• _TASK TO CARRY OUT_: The lines wanted run from the first one below through the one with "statusWord s.dev.ovr s.dev.errseen s.dev.err.bits". Return them exactly.

--- AVAILABLE DATA ---

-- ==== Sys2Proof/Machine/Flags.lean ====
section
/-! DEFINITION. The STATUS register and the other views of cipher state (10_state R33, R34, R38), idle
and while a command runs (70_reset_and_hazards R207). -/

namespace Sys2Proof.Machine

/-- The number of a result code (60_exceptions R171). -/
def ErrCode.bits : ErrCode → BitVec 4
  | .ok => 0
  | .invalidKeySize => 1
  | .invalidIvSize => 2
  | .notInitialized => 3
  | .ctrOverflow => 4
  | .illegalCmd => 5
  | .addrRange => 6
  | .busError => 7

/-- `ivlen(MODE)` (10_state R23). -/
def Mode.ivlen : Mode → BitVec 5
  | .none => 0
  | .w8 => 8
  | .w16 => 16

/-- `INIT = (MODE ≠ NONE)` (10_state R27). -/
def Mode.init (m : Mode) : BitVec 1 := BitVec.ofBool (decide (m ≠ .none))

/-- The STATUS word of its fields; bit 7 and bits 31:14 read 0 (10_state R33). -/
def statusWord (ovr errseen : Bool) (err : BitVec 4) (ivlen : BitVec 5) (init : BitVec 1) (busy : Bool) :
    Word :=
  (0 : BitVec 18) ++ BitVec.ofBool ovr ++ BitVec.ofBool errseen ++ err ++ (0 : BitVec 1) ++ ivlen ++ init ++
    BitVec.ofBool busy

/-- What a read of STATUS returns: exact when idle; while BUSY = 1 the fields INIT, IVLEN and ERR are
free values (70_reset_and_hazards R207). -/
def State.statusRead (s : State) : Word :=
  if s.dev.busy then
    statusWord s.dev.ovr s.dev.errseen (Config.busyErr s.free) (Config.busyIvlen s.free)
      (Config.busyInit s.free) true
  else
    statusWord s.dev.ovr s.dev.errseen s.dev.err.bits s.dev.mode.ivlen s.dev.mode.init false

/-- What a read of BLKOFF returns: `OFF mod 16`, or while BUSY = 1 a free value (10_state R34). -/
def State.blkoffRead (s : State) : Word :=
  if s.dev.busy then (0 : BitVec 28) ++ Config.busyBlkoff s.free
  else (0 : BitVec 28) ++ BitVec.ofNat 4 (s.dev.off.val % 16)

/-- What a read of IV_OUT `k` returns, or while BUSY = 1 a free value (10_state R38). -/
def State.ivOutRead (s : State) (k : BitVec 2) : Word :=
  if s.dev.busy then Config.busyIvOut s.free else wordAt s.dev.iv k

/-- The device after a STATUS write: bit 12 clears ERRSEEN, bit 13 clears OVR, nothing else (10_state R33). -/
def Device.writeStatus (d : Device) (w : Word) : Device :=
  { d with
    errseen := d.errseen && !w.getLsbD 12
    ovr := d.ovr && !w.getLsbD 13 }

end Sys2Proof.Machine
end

---

• _RESULT_:
-- ==== Sys2Proof/Machine/Flags.lean ====
section
/-! DEFINITION. The STATUS register and the other views of cipher state (10_state R33, R34, R38), idle
and while a command runs (70_reset_and_hazards R207). -/

namespace Sys2Proof.Machine

/-- The number of a result code (60_exceptions R171). -/
def ErrCode.bits : ErrCode → BitVec 4
  | .ok => 0
  | .invalidKeySize => 1
  | .invalidIvSize => 2
  | .notInitialized => 3
  | .ctrOverflow => 4
  | .illegalCmd => 5
  | .addrRange => 6
  | .busError => 7

/-- `ivlen(MODE)` (10_state R23). -/
def Mode.ivlen : Mode → BitVec 5
  | .none => 0
  | .w8 => 8
  | .w16 => 16

/-- `INIT = (MODE ≠ NONE)` (10_state R27). -/
def Mode.init (m : Mode) : BitVec 1 := BitVec.ofBool (decide (m ≠ .none))

/-- The STATUS word of its fields; bit 7 and bits 31:14 read 0 (10_state R33). -/
def statusWord (ovr errseen : Bool) (err : BitVec 4) (ivlen : BitVec 5) (init : BitVec 1) (busy : Bool) :
    Word :=
  (0 : BitVec 18) ++ BitVec.ofBool ovr ++ BitVec.ofBool errseen ++ err ++ (0 : BitVec 1) ++ ivlen ++ init ++
    BitVec.ofBool busy

/-- What a read of STATUS returns: exact when idle; while BUSY = 1 the fields INIT, IVLEN and ERR are
free values (70_reset_and_hazards R207). -/
def State.statusRead (s : State) : Word :=
  if s.dev.busy then
    statusWord s.dev.ovr s.dev.errseen (Config.busyErr s.free) (Config.busyIvlen s.free)
      (Config.busyInit s.free) true
  else
    statusWord s.dev.ovr s.dev.errseen s.dev.err.bits s.dev.mode.ivlen s.dev.mode.init false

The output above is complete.